**Define $ \mathcal M_n$ as the set of all $ n\times n$ matrices with each entry either 1 or $ x$ .** Two such matrices are *equivalent* iff they can be obtained from each other by swapping pairs of rows and columns (and possibly reflection).

For each line or column of a matrix $ M\in\mathcal M_n$ , we define its *weight* as the number of $ x$ ‘s occurring in it. The *signature* of $ M$ is the set of the two vectors of row weights and column weights, wlog both in non-increasing order. (And wlog we’ll reorder the rows and columns accordingly.)

We can further define two “incidence matrices”, $ R=R(M)$ and $ C=C(M)$ , where $ r_{ij}$ is the number of $ x$ ‘s which are at the same position in both row $ i$ and row $ j$ , likewise $ c_{ij}$ for columns. For an equivalence class of a matrix in $ \mathcal M_n$ , those are well-defined up to simultaneous permutations of rows and columns (i.e. maintaining the entries on the main diagonal, which are the two sets of the signature).

By definition, equivalent matrices have the same incidence structure. I think the converse doesn’t hold, at least not for $ n$ big enough. For instance I am thinking of adjacency matrices of strongly regular graphs, which are not necessarily unique for a given parameter set. Now the strong regularity is not exactly captured by the incidence matrices, and those adjacency matrices are symmetric, so this is only a heuristic argument. For directed graphs with loops allowed, the equivalence classes w.r.t. swapping two lines or columns in the adjacency matrix seem rather hard to characterize. So probably graph theory won’t be of much help for a rigorous argument.

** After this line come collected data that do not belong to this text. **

/-! ### fbWrite -/

@[simp] theorem State.fbWrite_run (s : State) (i : Nat) (v : Cell) :
    (s.fbWrite i v).run = s.run := rfl
@[simp] theorem State.fbWrite_cp (s : State) (i : Nat) (v : Cell) :
    (s.fbWrite i v).cp = s.cp := rfl
@[simp] theorem State.fbWrite_clBase (s : State) (i : Nat) (v : Cell) :
    (s.fbWrite i v).clBase = s.clBase := rfl
@[simp] theorem State.fbWrite_scanMode (s : State) (i : Nat) (v : Cell) :
    (s.fbWrite i v).scanMode = s.scanMode := rfl
@[simp] theorem State.fbWrite_done (s : State) (i : Nat) (v : Cell) :
    (s.fbWrite i v).done = s.done := rfl
@[simp] theorem State.fbWrite_dmaDone (s : State) (i : Nat) (v : Cell) :
    (s.fbWrite i v).dmaDone = s.dmaDone := rfl
@[simp] theorem State.fbWrite_fault (s : State) (i : Nat) (v : Cell) :
    (s.fbWrite i v).fault = s.fault := rfl
@[simp] theorem State.fbWrite_doneIe (s : State) (i : Nat) (v : Cell) :
    (s.fbWrite i v).doneIe = s.doneIe := rfl
@[simp] theorem State.fbWrite_dmaDoneIe (s : State) (i : Nat) (v : Cell) :
    (s.fbWrite i v).dmaDoneIe = s.dmaDoneIe := rfl
@[simp] theorem State.fbWrite_faultIe (s : State) (i : Nat) (v : Cell) :
    (s.fbWrite i v).faultIe = s.faultIe := rfl
@[simp] theorem State.fbWrite_faultCause (s : State) (i : Nat) (v : Cell) :
    (s.fbWrite i v).faultCause = s.faultCause := rfl
@[simp] theorem State.fbWrite_faultCp (s : State) (i : Nat) (v : Cell) :
    (s.fbWrite i v).faultCp = s.faultCp := rfl
@[simp] theorem State.fbWrite_faultWord (s : State) (i : Nat) (v : Cell) :
    (s.fbWrite i v).faultWord = s.faultWord := rfl
@[simp] theorem State.fbWrite_row0 (s : State) (i : Nat) (v : Cell) :
    (s.fbWrite i v).row0 = s.row0 := rfl
@[simp] theorem State.fbWrite_row1 (s : State) (i : Nat) (v : Cell) :
    (s.fbWrite i v).row1 = s.row1 := rfl
@[simp] theorem State.fbWrite_led (s : State) (i : Nat) (v : Cell) :
    (s.fbWrite i v).led = s.led := rfl
@[simp] theorem State.fbWrite_sel (s : State) (i : Nat) (v : Cell) :
    (s.fbWrite i v).sel = s.sel := rfl
@[simp] theorem State.fbWrite_last (s : State) (i : Nat) (v : Cell) :
    (s.fbWrite i v).last = s.last := rfl
@[simp] theorem State.fbWrite_upEdge (s : State) (i : Nat) (v : Cell) :
    (s.fbWrite i v).upEdge = s.upEdge := rfl
@[simp] theorem State.fbWrite_downEdge (s : State) (i : Nat) (v : Cell) :
    (s.fbWrite i v).downEdge = s.downEdge := rfl
@[simp] theorem State.fbWrite_menuEdge (s : State) (i : Nat) (v : Cell) :
    (s.fbWrite i v).menuEdge = s.menuEdge := rfl
@[simp] theorem State.fbWrite_speed0 (s : State) (i : Nat) (v : Cell) :
    (s.fbWrite i v).speed0 = s.speed0 := rfl
@[simp] theorem State.fbWrite_speed1 (s : State) (i : Nat) (v : Cell) :
    (s.fbWrite i v).speed1 = s.speed1 := rfl
@[simp] theorem State.fbWrite_speed2 (s : State) (i : Nat) (v : Cell) :
    (s.fbWrite i v).speed2 = s.speed2 := rfl
@[simp] theorem State.fbWrite_speed3 (s : State) (i : Nat) (v : Cell) :
    (s.fbWrite i v).speed3 = s.speed3 := rfl
@[simp] theorem State.fbWrite_dmaActive (s : State) (i : Nat) (v : Cell) :
    (s.fbWrite i v).dmaActive = s.dmaActive := rfl
@[simp] theorem State.fbWrite_dmaIdx (s : State) (i : Nat) (v : Cell) :
    (s.fbWrite i v).dmaIdx = s.dmaIdx := rfl
@[simp] theorem State.fbWrite_mem (s : State) (i : Nat) (v : Cell) :
    (s.fbWrite i v).mem = memPut (memPut s.mem (fbBase + 2 * i) (cellLo v)) (fbBase + 2 * i + 1) (cellHi v) := rfl
@[simp] theorem State.fbWrite_srData (s : State) (i : Nat) (v : Cell) :
    (s.fbWrite i v).srData = s.srData := rfl
@[simp] theorem State.fbWrite_srClk (s : State) (i : Nat) (v : Cell) :
    (s.fbWrite i v).srClk = s.srClk := rfl
@[simp] theorem State.fbWrite_srLoad (s : State) (i : Nat) (v : Cell) :
    (s.fbWrite i v).srLoad = s.srLoad := rfl
@[simp] theorem State.fbWrite_dispOut (s : State) (i : Nat) (v : Cell) :
    (s.fbWrite i v).dispOut = s.dispOut := rfl
@[simp] theorem State.fbWrite_pinOut (s : State) (i : Nat) (v : Cell) :
    (s.fbWrite i v).pinOut = s.pinOut := rfl
@[simp] theorem State.fbWrite_inside (s : State) (i : Nat) (v : Cell) :
    (s.fbWrite i v).inside = s.inside := rfl
@[simp] theorem State.fbWrite_cfg (s : State) (i : Nat) (v : Cell) :
    (s.fbWrite i v).cfg = s.cfg := rfl
@[simp] theorem State.fbWrite_plan (s : State) (i : Nat) (v : Cell) :
    (s.fbWrite i v).plan = s.plan := rfl
@[simp] theorem State.fbWrite_pins (s : State) (i : Nat) (v : Cell) :
    (s.fbWrite i v).pins = s.pins := rfl
@[simp] theorem State.fbWrite_drawn (s : State) (i : Nat) (v : Cell) :
    (s.fbWrite i v).drawn = s.drawn := rfl
@[simp] theorem State.fbWrite_resets (s : State) (i : Nat) (v : Cell) :
    (s.fbWrite i v).resets = s.resets := rfl
@[simp] theorem State.fbWrite_busOut (s : State) (i : Nat) (v : Cell) :
    (s.fbWrite i v).busOut = s.busOut := rfl

/-! ### fbFill -/

@[simp] theorem State.fbFill_run (s : State) (i n : Nat) (v : Cell) :
    (s.fbFill i n v).run = s.run := rfl
@[simp] theorem State.fbFill_cp (s : State) (i n : Nat) (v : Cell) :
    (s.fbFill i n v).cp = s.cp := rfl
@[simp] theorem State.fbFill_clBase (s : State) (i n : Nat) (v : Cell) :
    (s.fbFill i n v).clBase = s.clBase := rfl
@[simp] theorem State.fbFill_scanMode (s : State) (i n : Nat) (v : Cell) :
    (s.fbFill i n v).scanMode = s.scanMode := rfl
@[simp] theorem State.fbFill_done (s : State) (i n : Nat) (v : Cell) :
    (s.fbFill i n v).done = s.done := rfl
@[simp] theorem State.fbFill_dmaDone (s : State) (i n : Nat) (v : Cell) :
    (s.fbFill i n v).dmaDone = s.dmaDone := rfl
@[simp] theorem State.fbFill_fault (s : State) (i n : Nat) (v : Cell) :
    (s.fbFill i n v).fault = s.fault := rfl
@[simp] theorem State.fbFill_doneIe (s : State) (i n : Nat) (v : Cell) :
    (s.fbFill i n v).doneIe = s.doneIe := rfl
@[simp] theorem State.fbFill_dmaDoneIe (s : State) (i n : Nat) (v : Cell) :
    (s.fbFill i n v).dmaDoneIe = s.dmaDoneIe := rfl
@[simp] theorem State.fbFill_faultIe (s : State) (i n : Nat) (v : Cell) :
    (s.fbFill i n v).faultIe = s.faultIe := rfl
@[simp] theorem State.fbFill_faultCause (s : State) (i n : Nat) (v : Cell) :
    (s.fbFill i n v).faultCause = s.faultCause := rfl
@[simp] theorem State.fbFill_faultCp (s : State) (i n : Nat) (v : Cell) :
    (s.fbFill i n v).faultCp = s.faultCp := rfl
@[simp] theorem State.fbFill_faultWord (s : State) (i n : Nat) (v : Cell) :
    (s.fbFill i n v).faultWord = s.faultWord := rfl
@[simp] theorem State.fbFill_row0 (s : State) (i n : Nat) (v : Cell) :
    (s.fbFill i n v).row0 = s.row0 := rfl
@[simp] theorem State.fbFill_row1 (s : State) (i n : Nat) (v : Cell) :
    (s.fbFill i n v).row1 = s.row1 := rfl
@[simp] theorem State.fbFill_led (s : State) (i n : Nat) (v : Cell) :
    (s.fbFill i n v).led = s.led := rfl
@[simp] theorem State.fbFill_sel (s : State) (i n : Nat) (v : Cell) :
    (s.fbFill i n v).sel = s.sel := rfl
@[simp] theorem State.fbFill_last (s : State) (i n : Nat) (v : Cell) :
    (s.fbFill i n v).last = s.last := rfl
@[simp] theorem State.fbFill_upEdge (s : State) (i n : Nat) (v : Cell) :
    (s.fbFill i n v).upEdge = s.upEdge := rfl
@[simp] theorem State.fbFill_downEdge (s : State) (i n : Nat) (v : Cell) :
    (s.fbFill i n v).downEdge = s.downEdge := rfl
@[simp] theorem State.fbFill_menuEdge (s : State) (i n : Nat) (v : Cell) :
    (s.fbFill i n v).menuEdge = s.menuEdge := rfl
@[simp] theorem State.fbFill_speed0 (s : State) (i n : Nat) (v : Cell) :
    (s.fbFill i n v).speed0 = s.speed0 := rfl
@[simp] theorem State.fbFill_speed1 (s : State) (i n : Nat) (v : Cell) :
    (s.fbFill i n v).speed1 = s.speed1 := rfl
@[simp] theorem State.fbFill_speed2 (s : State) (i n : Nat) (v : Cell) :
    (s.fbFill i n v).speed2 = s.speed2 := rfl
@[simp] theorem State.fbFill_speed3 (s : State) (i n : Nat) (v : Cell) :
    (s.fbFill i n v).speed3 = s.speed3 := rfl
@[simp] theorem State.fbFill_dmaActive (s : State) (i n : Nat) (v : Cell) :
    (s.fbFill i n v).dmaActive = s.dmaActive := rfl
@[simp] theorem State.fbFill_dmaIdx (s : State) (i n : Nat) (v : Cell) :
    (s.fbFill i n v).dmaIdx = s.dmaIdx := rfl
@[simp] theorem State.fbFill_mem (s : State) (i n : Nat) (v : Cell) :
    (s.fbFill i n v).mem = memFill s.mem (fbBase + 2 * i) n v := rfl
@[simp] theorem State.fbFill_srData (s : State) (i n : Nat) (v : Cell) :
    (s.fbFill i n v).srData = s.srData := rfl
@[simp] theorem State.fbFill_srClk (s : State) (i n : Nat) (v : Cell) :
    (s.fbFill i n v).srClk = s.srClk := rfl
@[simp] theorem State.fbFill_srLoad (s : State) (i n : Nat) (v : Cell) :
    (s.fbFill i n v).srLoad = s.srLoad := rfl
@[simp] theorem State.fbFill_dispOut (s : State) (i n : Nat) (v : Cell) :
    (s.fbFill i n v).dispOut = s.dispOut := rfl
@[simp] theorem State.fbFill_pinOut (s : State) (i n : Nat) (v : Cell) :
    (s.fbFill i n v).pinOut = s.pinOut := rfl
@[simp] theorem State.fbFill_inside (s : State) (i n : Nat) (v : Cell) :
    (s.fbFill i n v).inside = s.inside := rfl
@[simp] theorem State.fbFill_cfg (s : State) (i n : Nat) (v : Cell) :
    (s.fbFill i n v).cfg = s.cfg := rfl
@[simp] theorem State.fbFill_plan (s : State) (i n : Nat) (v : Cell) :
    (s.fbFill i n v).plan = s.plan := rfl
@[simp] theorem State.fbFill_pins (s : State) (i n : Nat) (v : Cell) :
    (s.fbFill i n v).pins = s.pins := rfl
@[simp] theorem State.fbFill_drawn (s : State) (i n : Nat) (v : Cell) :
    (s.fbFill i n v).drawn = s.drawn := rfl
@[simp] theorem State.fbFill_resets (s : State) (i n : Nat) (v : Cell) :
    (s.fbFill i n v).resets = s.resets := rfl
@[simp] theorem State.fbFill_busOut (s : State) (i n : Nat) (v : Cell) :
    (s.fbFill i n v).busOut = s.busOut := rfl

/-! ### spend -/

@[simp] theorem State.spend_run (s : State) (n : Nat) :
    (s.spend n).run = s.run := rfl
@[simp] theorem State.spend_cp (s : State) (n : Nat) :
    (s.spend n).cp = s.cp := rfl
@[simp] theorem State.spend_clBase (s : State) (n : Nat) :
    (s.spend n).clBase = s.clBase := rfl
@[simp] theorem State.spend_scanMode (s : State) (n : Nat) :
    (s.spend n).scanMode = s.scanMode := rfl
@[simp] theorem State.spend_done (s : State) (n : Nat) :
    (s.spend n).done = s.done := rfl
@[simp] theorem State.spend_dmaDone (s : State) (n : Nat) :
    (s.spend n).dmaDone = s.dmaDone := rfl
@[simp] theorem State.spend_fault (s : State) (n : Nat) :
    (s.spend n).fault = s.fault := rfl
@[simp] theorem State.spend_doneIe (s : State) (n : Nat) :
    (s.spend n).doneIe = s.doneIe := rfl
@[simp] theorem State.spend_dmaDoneIe (s : State) (n : Nat) :
    (s.spend n).dmaDoneIe = s.dmaDoneIe := rfl
@[simp] theorem State.spend_faultIe (s : State) (n : Nat) :
    (s.spend n).faultIe = s.faultIe := rfl
@[simp] theorem State.spend_faultCause (s : State) (n : Nat) :
    (s.spend n).faultCause = s.faultCause := rfl
@[simp] theorem State.spend_faultCp (s : State) (n : Nat) :
    (s.spend n).faultCp = s.faultCp := rfl
@[simp] theorem State.spend_faultWord (s : State) (n : Nat) :
    (s.spend n).faultWord = s.faultWord := rfl
@[simp] theorem State.spend_row0 (s : State) (n : Nat) :
    (s.spend n).row0 = s.row0 := rfl
@[simp] theorem State.spend_row1 (s : State) (n : Nat) :
    (s.spend n).row1 = s.row1 := rfl
@[simp] theorem State.spend_led (s : State) (n : Nat) :
    (s.spend n).led = s.led := rfl
@[simp] theorem State.spend_sel (s : State) (n : Nat) :
    (s.spend n).sel = s.sel := rfl
@[simp] theorem State.spend_last (s : State) (n : Nat) :
    (s.spend n).last = s.last := rfl
@[simp] theorem State.spend_upEdge (s : State) (n : Nat) :
    (s.spend n).upEdge = s.upEdge := rfl
@[simp] theorem State.spend_downEdge (s : State) (n : Nat) :
    (s.spend n).downEdge = s.downEdge := rfl
@[simp] theorem State.spend_menuEdge (s : State) (n : Nat) :
    (s.spend n).menuEdge = s.menuEdge := rfl
@[simp] theorem State.spend_speed0 (s : State) (n : Nat) :
    (s.spend n).speed0 = s.speed0 := rfl
@[simp] theorem State.spend_speed1 (s : State) (n : Nat) :
    (s.spend n).speed1 = s.speed1 := rfl
@[simp] theorem State.spend_speed2 (s : State) (n : Nat) :
    (s.spend n).speed2 = s.speed2 := rfl
@[simp] theorem State.spend_speed3 (s : State) (n : Nat) :
    (s.spend n).speed3 = s.speed3 := rfl
@[simp] theorem State.spend_dmaActive (s : State) (n : Nat) :
    (s.spend n).dmaActive = s.dmaActive := rfl
@[simp] theorem State.spend_dmaIdx (s : State) (n : Nat) :
    (s.spend n).dmaIdx = s.dmaIdx := rfl
@[simp] theorem State.spend_mem (s : State) (n : Nat) :
    (s.spend n).mem = s.mem := rfl
@[simp] theorem State.spend_srData (s : State) (n : Nat) :
    (s.spend n).srData = s.srData := rfl
@[simp] theorem State.spend_srClk (s : State) (n : Nat) :
    (s.spend n).srClk = s.srClk := rfl
@[simp] theorem State.spend_srLoad (s : State) (n : Nat) :
    (s.spend n).srLoad = s.srLoad := rfl
@[simp] theorem State.spend_dispOut (s : State) (n : Nat) :
    (s.spend n).dispOut = s.dispOut := rfl
@[simp] theorem State.spend_pinOut (s : State) (n : Nat) :
    (s.spend n).pinOut = s.pinOut := rfl
@[simp] theorem State.spend_inside (s : State) (n : Nat) :
    (s.spend n).inside = s.inside := rfl
@[simp] theorem State.spend_cfg (s : State) (n : Nat) :
    (s.spend n).cfg = s.cfg := rfl
@[simp] theorem State.spend_plan (s : State) (n : Nat) :
    (s.spend n).plan = spendPlan s.plan n := rfl
@[simp] theorem State.spend_pins (s : State) (n : Nat) :
    (s.spend n).pins = s.pins := rfl
@[simp] theorem State.spend_drawn (s : State) (n : Nat) :
    (s.spend n).drawn = s.drawn := rfl
@[simp] theorem State.spend_resets (s : State) (n : Nat) :
    (s.spend n).resets = s.resets := rfl
@[simp] theorem State.spend_busOut (s : State) (n : Nat) :
    (s.spend n).busOut = s.busOut := rfl
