theorem test_decode_illegal :
    decode [0x00000006#32] = .error .illegalOpcode ∧ decode [0x0000000F#32] = .error .illegalOpcode ∧
      decode [0x00000013#32] = .error .illegalOpcode ∧ decode [0xFFFF00FF#32] = .error .illegalOpcode := by decide

theorem test_decode_reserved :
    decode [0x00000100#32] = .error .reservedField ∧ decode [0x00010001#32] = .error .reservedField ∧
      decode [0xF8000102#32] = .error .reservedField ∧ decode [0x12340003#32] = .error .reservedField ∧
      decode [0x00000210#32, 0, 0] = .error .reservedField ∧
      decode [0x00000112#32, 0, 0x000503FC#32, 0, 0] = .error .reservedField ∧
      decode [0x00000010#32, 0, 0x01000000#32] = .error .reservedField ∧
      decode [0x00000012#32, 0, 0, 0, 0x00010000#32] = .error .reservedField := by decide

theorem test_decode_ranges :
    decode [] = .error .headerOverrun ∧ decode [0x00000010#32, 0] = .error .operandOverrun ∧
      decode [0x00000011#32, 0, 0x000503FC#32] = .error .textRange ∧
      decode [0x00000011#32, 0, 0x000403FC#32] = .ok (.bmText ⟨0, 0, 1020, 4, 0, false⟩) := by decide

theorem test_opcodeMap_disjoint :
    opcodeMap.Pairwise fun x y =>
      x.code.setWidth 32 &&& (x.mask &&& y.mask) ≠ y.code.setWidth 32 &&& (x.mask &&& y.mask) := by
  decide +kernel

theorem test_tableWord :
    decodeTableWord 32 0x00000001 = some .endList ∧
      decodeTableWord 96 (0x00000110 + 0x006E0078 * 2 ^ 32 + 0x00020000 * 2 ^ 64)
        = some (.tileText ⟨120, 110, 0, 2, 0, true⟩) := by decide +kernel

/-! ### The host places an instruction -/

theorem test_withFetchWord_clear :
    step (State.reset.withFetchWord 32 0xF8000002)
      = exec (.clear 0xF800#16) (State.reset.withFetchWord 32 0xF8000002) := by rfl

theorem test_withFetchWord_runs :
    (after s0 (step (s0.withFetchWord 32 0x00000001))).done = true ∧
      (after s0 (step (s0.withFetchWord 160 0x00000012))).cp = 5#11 := by decide +kernel

/-! ### NOP, END, CLEAR (C1, C2, C4, K1) -/

theorem test_nop_C1 : exec .nop { s0 with cp := 7#11 } = .next { s0 with cp := 8#11 } := by rfl

theorem test_end_C2 :
    exec .endList { s0 with run := .running, cp := 12#11 } = .next { s0 with cp := 12#11, done := true } := by rfl

theorem test_clear_order :
    drawn (.clear 0xF800#16) { s0 with plan := [⟨3, .dma⟩] } = [(0, 0xF800#16), (1, 0xF800#16)] := by decide +kernel

/-! ### TILE_TEXT (T4, T6, T7, T9) -/

theorem test_tileText_T4 :
    drawn (.tileText ⟨0, 0, 0, 4, 0, false⟩) (withText 0 [0x21#8, 0x22#8, 0x23#8, 0x24#8] s0)
      = [(0, 0x1111#16), (2, 0x2222#16), (3, 0x2223#16), (4, 0x3333#16), (5, 0x3334#16), (241, 0x1112#16),
         (243, 0x2224#16), (244, 0x3335#16), (245, 0x3336#16), (247, 0x4444#16)] := by decide +kernel

theorem test_tileText_T5_T6_T7_T9 :
    drawn (.tileText ⟨0, 0, 0, 5, 0, false⟩) (withText 0 [0x20#8, 0x20#8, 0x25#8, 0x20#8, 0x21#8] s0)
        = [(8, 0x1111#16), (249, 0x1112#16)] ∧
      drawn (.tileText ⟨100, 5, 0, 1, 0xABCD, true⟩) (withText 0 [0x21#8] s0)
        = [(1299, 0xABCD#16), (1540, 0xABCD#16)] ∧
      drawn (.tileText ⟨-1, 1, 0, 1, 0, false⟩) (withText 0 [0x23#8] s0)
        = [(239, 0x3333#16), (240, 0x3334#16), (479, 0x3335#16), (480, 0x3336#16)] ∧
      drawn (.tileText ⟨239, 239, 0, 1, 0, false⟩) (withText 0 [0x23#8] s0) = [(57599, 0x3333#16)] := by decide +kernel

/-! ### BM_TEXT (B1, B2, B5, B7, B9) -/

theorem test_bmText_B2_B7 :
    drawn (.bmText ⟨0, 0, 0, 3, 0x1234, false⟩) (withText 0 [0x49#8, 0x5A#8, 0x49#8] s0)
        = [(0, 0x1234#16), (8, 0x1234#16)] ∧
      drawn (.bmText ⟨0, 3, 0, 2, 7, true⟩) (withText 0 [0x49#8, 0x5A#8] s0) = [(832, 7#16)] := by decide +kernel

theorem test_bmText_B5_B9 :
    drawn (.bmText ⟨236, 0, 0, 1, 5, false⟩) (withText 0 [0x23#8] s0)
        = (List.range 8).map (fun c => (236 + c, 5#16)) ∧
      drawn (.bmText ⟨1, 1, 0, 1, 0, false⟩) (withText 0 [0x49#8] s0) = [(241, 0#16)] := by decide +kernel

/-! ### CURVED_TEXT (V4b, V5, V8, V10, V13, V17) -/

theorem test_curvedText_V5_V8 :
    drawn (.curvedText ⟨120, 120, 0, 3, 0xF800, 0x43340000, 100⟩) (withText 0 [0x49#8, 0x5A#8, 0x49#8] s0)
        = [(4920, 0xF800#16), (5383, 0xF800#16)] ∧
      drawn (.curvedText ⟨120, 120, 0, 1, 0xF800, 0x43340000, 100⟩) (withText 0 [0x4A#8] s0)
        = [(5170, 0xF800#16), (8289, 0xF800#16)] := by decide +kernel

theorem test_curvedText_V4b_V10_V13_V17 :
    drawn (.curvedText ⟨120, 120, 0, 1, 0xF800, 0x43160000, 1⟩) (withText 0 [0x49#8] s0) = [(28679, 0xF800#16)] ∧
      (drawn (.curvedText ⟨120, 120, 0, 1, 0xF800, 0x43348000, 100⟩) (withText 0 [0x23#8] s0)).map Prod.fst
        = [4920, 4922, 4923, 4925, 4927, 4929, 5170] ∧
      drawn (.curvedText ⟨120, 120, 0, 1, 0xF800, 0xB3D6BF95, 100⟩) (withText 0 [0x49#8] s0) = [(52920, 0xF800#16)] ∧
      drawn (.curvedText ⟨120, 120, 0, 1, 0xF800, 0x7F800000, 100⟩) (withText 0 [0x49#8] s0) = [] := by decide +kernel

/-! ### SCAN (S-J8, S-J9, S-M2, S-M4) -/

theorem test_scan_joystick_J8_J9 :
    shown (joystick [false, false, true, true, true] { s0 with sel := 1#2 })
        = (0x0300#32, 1#2, .down, 0x3#32, 0x02#8) ∧
      shown (joystick [true, false, true, true, false] s0) = (0x1200#32, 1#2, .menu, 0x6#32, 0x02#8) ∧
      (joystick [true, false, true, true, false] s0).speed1 = 0x41000000#32 ∧
      (joystick [true, true, false, false, true] { s0 with speed0 := 0xC0FBB035#32 }).speed0 = 0xC0FBB036#32 := by
  decide +kernel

What would be a counterexample of the smallest size, i.e. two matrices which have the same incidence structure but are not equivalent?

This question has occurred when I found a second extremal matrix for n=7 here. Both have the same incidence structure (any two lines have two $ x$ ‘s in common, and so have any two columns) and, up to sign, the same determinant, but very different (visible) symmetries. To reproduce them here,

$ M_1=\begin{pmatrix} x&1&1&\color{blue}x&1&x&x\ 1&x&1&\color{blue}x&x&1&x\ 1&1&x&\color{blue}x&x&x&1\ \color{blue}x&\color{blue}x&\color{blue}x&\color{blue}x&\color{blue}1&\color{blue}1&\color{blue}1\ 1&x&x&\color{blue}1&1&x&x\ x&1&x&\color{blue}1&x&1&x\ x&x&1&\color{blue}1&x&x&1\ \end{pmatrix},\qquad M_2=\begin{pmatrix} x&x&x&1&x&1&1\ 1&x&x&x&1&x&1\ 1&1&x&x&x&1&x\ x&1&1&x&x&x&1\ 1&x&1&1&x&x&x\ x&1&x&1&1&x&x\ x&x&1&x&1&1&x \end{pmatrix}.$

The blue row and column of $ M_1$ are not distinguishable from the others, as it is easy to obtain an identical matrix with the blue row and column elsewhere by certain swappings of lines and columns.

But is there a somewhat efficient algorithm allowing to check whether a pair like $ M_1$ and $ M_2$ are equivalent?